#### Task to carry out
The answer should consist solely of the lines from the first one below through the line containing "def State.onLedger (s", copied exactly.

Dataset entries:
===
-- ==== Sys2Proof/Machine/Ops.lean ====
section
/-! DEFINITION. Operations every chapter shares: values in force, functions, events, the Ledger, items, time. -/

namespace Sys2Proof.Machine

/-! ### Parts of the state -/

def State.onPower (s : State) (f : Power → Power) : State := { s with power := f s.power }
def State.onTime (s : State) (f : TimeBase → TimeBase) : State := { s with time := f s.time }
def State.onDict (s : State) (f : Dict → Dict) : State := { s with dict := f s.dict }
def State.onWay (s : State) (f : Waystation → Waystation) : State := { s with way := f s.way }
def State.onLedger (s : State) (f : Ledger → Ledger) : State := { s with ledger := f s.ledger }
def State.onSensors (s : State) (f : Sensors → Sensors) : State := { s with sensors := f s.sensors }
def State.onFw (s : State) (f : Firmware → Firmware) : State := { s with fw := f s.fw }
def State.onSec (s : State) (f : Security → Security) : State := { s with sec := f s.sec }
def State.onPair (s : State) (f : Pairing → Pairing) : State := { s with pair := f s.pair }
def State.onTap (s : State) (f : Tap → Tap) : State := { s with tap := f s.tap }
def State.onPlan (s : State) (f : Plan → Plan) : State := { s with plan := f s.plan }
def State.onPer (s : State) (f : Perception → Perception) : State := { s with per := f s.per }
def State.onSaf (s : State) (f : Safety → Safety) : State := { s with saf := f s.saf }
def State.onRing (s : State) (n : Nat) (f : Ring → Ring) : State := { s with rings := upd s.rings n f }

def State.onLe (s : State) (f : LoopEngines → LoopEngines) : State := { s with le := f s.le }
def State.onEngine (s : State) (k : Nat) (f : Engine → Engine) : State :=
  s.onLe fun l => { l with engines := upd l.engines k f }
def State.onJoint (s : State) (j : Nat) (f : Joint → Joint) : State := { s with joints := upd s.joints j f }
def State.onTrace (s : State) (f : Trace → Trace) : State := { s with trace := f s.trace }

def State.onAux (s : State) (f : AuxUnit → AuxUnit) : State := { s with aux := f s.aux }
def State.onAxis (s : State) (k : Nat) (f : Axis → Axis) : State :=
  s.onAux fun u => { u with axes := upd u.axes k f }
def State.onGroup (s : State) (g : Nat) (f : PwmGroup → PwmGroup) : State :=
  s.onAux fun u => { u with groups := upd u.groups g f }
def State.onFeedback (s : State) (n : Nat) (f : Feedback → Feedback) : State :=
  s.onAux fun u => { u with feedbacks := upd u.feedbacks n f }

def State.onPort (s : State) (n : Nat) (f : HostPort → HostPort) : State := { s with ports := upd s.ports n f }

def State.onCan (s : State) (n : Nat) (f : Can → Can) : State := { s with cans := upd s.cans n f }

/-- CAN controller CAN`n`. -/
def State.can (s : State) (n : Nat) : Can := nth s.cans n Can.initial

/-- Host port HP`n`. -/
def State.port (s : State) (n : Nat) : HostPort := nth s.ports n HostPort.initial

/-- Auxiliary axis AX`k`. -/
def State.axis (s : State) (k : Nat) : Axis := nth s.aux.axes k Axis.initial

/-- PWM group G`g`. -/
def State.group (s : State) (g : Nat) : PwmGroup := nth s.aux.groups g PwmGroup.initial

/-- Feedback input FB`n`. -/
def State.feedback (s : State) (n : Nat) : Feedback := nth s.aux.feedbacks n Feedback.initial

/-- Engine LE`k`. -/
def State.engine (s : State) (k : Nat) : Engine := nth s.le.engines k Engine.initial

/-- Joint J`j`. -/
def State.joint (s : State) (j : Nat) : Joint := nth s.joints j Joint.initial

/-- Ring `n`. -/
def State.ring (s : State) (n : Nat) : Ring := nth s.rings n Ring.initial

/-! ### Values of objects -/

/-- A value in a sorted store, if listed. -/
def storeGet (st : List ((Nat × Nat) × Octets)) (k : Nat × Nat) : Option Octets :=
  match st with
  | [] => none
  | e :: r => if e.1 = k then some e.2 else storeGet r k

/-- Order of object names. -/
def keyLt (a b : Nat × Nat) : Bool := a.1 < b.1 || (a.1 == b.1 && a.2 < b.2)

/-- A store with the name removed. -/
def storeErase (st : List ((Nat × Nat) × Octets)) (k : Nat × Nat) : List ((Nat × Nat) × Octets) :=
  st.filter (fun e => e.1 != k)

/-- A store with a value put at its place in rising order. -/
def storeInsert (st : List ((Nat × Nat) × Octets)) (k : Nat × Nat) (v : Octets) : List ((Nat × Nat) × Octets) :=
  match st with
  | [] => [(k, v)]
  | e :: r => if keyLt k e.1 then (k, v) :: e :: r else if e.1 = k then (k, v) :: r else e :: storeInsert r k v

/-- A store with the value of an object written: a value equal to the default leaves no entry. -/
def storePut (st : List ((Nat × Nat) × Octets)) (k : Nat × Nat) (v : Octets) : List ((Nat × Nat) × Octets) :=
  if v = dfltOctets k.1 k.2 then storeErase st k else storeInsert st k v

/-- Value of a stored object: what was last written, else its default (Default row). -/
def State.obj (s : State) (idx sub : Nat) : Octets :=
  match storeGet s.dict.store (idx, sub) with
  | some v => v
  | none => dfltOctets idx sub

/-- One octet of a stored object. -/
def State.objOctet (s : State) (idx sub i : Nat) : Nat :=
  match storeGet s.dict.store (idx, sub) with
  | some v => u8At v i
  | none =>
    match cardAt idx sub with
    | some c => if i < c.dfltLen then (c.dfltOctet i).toNat else 0
    | none => 0

/-- Unsigned number of `n` octets at an offset of a stored object. -/
def State.objNat (s : State) (idx sub off n : Nat) : Nat :=
  (List.range n).foldr (fun i acc => s.objOctet idx sub (off + i) + 256 * acc) 0

/-- A stored object's value as an unsigned number. -/
def State.cfg (s : State) (idx sub : Nat) : Nat := leNat (s.obj idx sub)

/-- A stored object's value as a `w`-bit signed number. -/
def State.cfgInt (s : State) (w idx sub : Nat) : Int := toSigned w (s.cfg idx sub)

/-- Write a stored object. -/
def State.putObj (s : State) (idx sub : Nat) (v : Octets) : State :=
  s.onDict fun d => { d with store := storePut d.store (idx, sub) v }

/-! ### Free values -/

/-- A fresh free value (assumption log 1). -/
def State.draw (s : State) : Nat × State := (Config.freeNat s.free, { s with free := s.free + 1 })

/-- `n` fresh free octets, as the entropy source gives them (assumption log 1). -/
def State.drawOctets (s : State) (n : Nat) : Octets × State :=
  ((List.range n).map fun i => BitVec.ofNat 8 (Config.freeNat (s.free + i)), { s with free := s.free + n })

/-! ### The Bazaar -/

def State.onFab (s : State) (f : Fabric → Fabric) : State := { s with fab := f s.fab }

/-- Octets written into words from an octet offset on. -/
def bazWrite (m : Words) (off : Nat) (o : Octets) : Words :=
  (o.zipIdx).foldl (fun m x =>
    let a := off + x.2
    let sh := 8 * (a % 8)
    let w := wordAt m (a / 8)
    wordPut m (a / 8) (w - field w (sh + 7) sh * 2 ^ sh + x.1.toNat * 2 ^ sh)) m

/-- Word `i` of the context block of a flow (Table 17-2). -/
def State.ctxWord (s : State) (flow i : Nat) : Nat :=
  let a := 0x080000 + 0x100 * flow + 4 * i
  (wordAt s.fab.mem (a / 8) >>> (8 * (a % 8))) % 2 ^ 24

/-- Words written to the context block of a flow (Table 17-2). -/
def State.putCtx (s : State) (flow : Nat) (w : List Nat) : State :=
  s.onFab fun f => { f with mem := bazWrite f.mem (0x080000 + 0x100 * flow) (w.flatMap fun x => toLE 3 x ++ [0#8]) }

/-- Every context block cleared (R381). -/
def State.clearCtx (s : State) : State :=
  s.onFab fun f => { f with mem := f.mem.filter fun e => !(decide (0x10000 ≤ e.1) && decide (e.1 < 0x18000)) }

/-- Receive buffer of pannier-table entry `e` of ring `n` in cycle `c` (Table 17-2). -/
def ringSlot (n e c : Nat) : Nat := 0x20000 * n + 0x400 * e + 0x100 * (c % 4)

/-- Entry `w` of the window table is used and holds an octet offset (Table 17-8, R701). -/
def State.inWindow (s : State) (a : Nat) : Bool :=
  let t := s.obj 0x2E03 0
  (List.range 16).any fun w =>
    let b := u32At t (16 * w)
    bitAt (u8At t (16 * w + 8)) 0 && decide (b ≤ a) && decide (a < b + u32At t (16 * w + 4))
===
#### Task response
-- ==== Sys2Proof/Machine/Ops.lean ====
section
/-! DEFINITION. Operations every chapter shares: values in force, functions, events, the Ledger, items, time. -/

namespace Sys2Proof.Machine

/-! ### Parts of the state -/

def State.onPower (s : State) (f : Power → Power) : State := { s with power := f s.power }
def State.onTime (s : State) (f : TimeBase → TimeBase) : State := { s with time := f s.time }
def State.onDict (s : State) (f : Dict → Dict) : State := { s with dict := f s.dict }
def State.onWay (s : State) (f : Waystation → Waystation) : State := { s with way := f s.way }
def State.onLedger (s : State) (f : Ledger → Ledger) : State := { s with ledger := f s.ledger }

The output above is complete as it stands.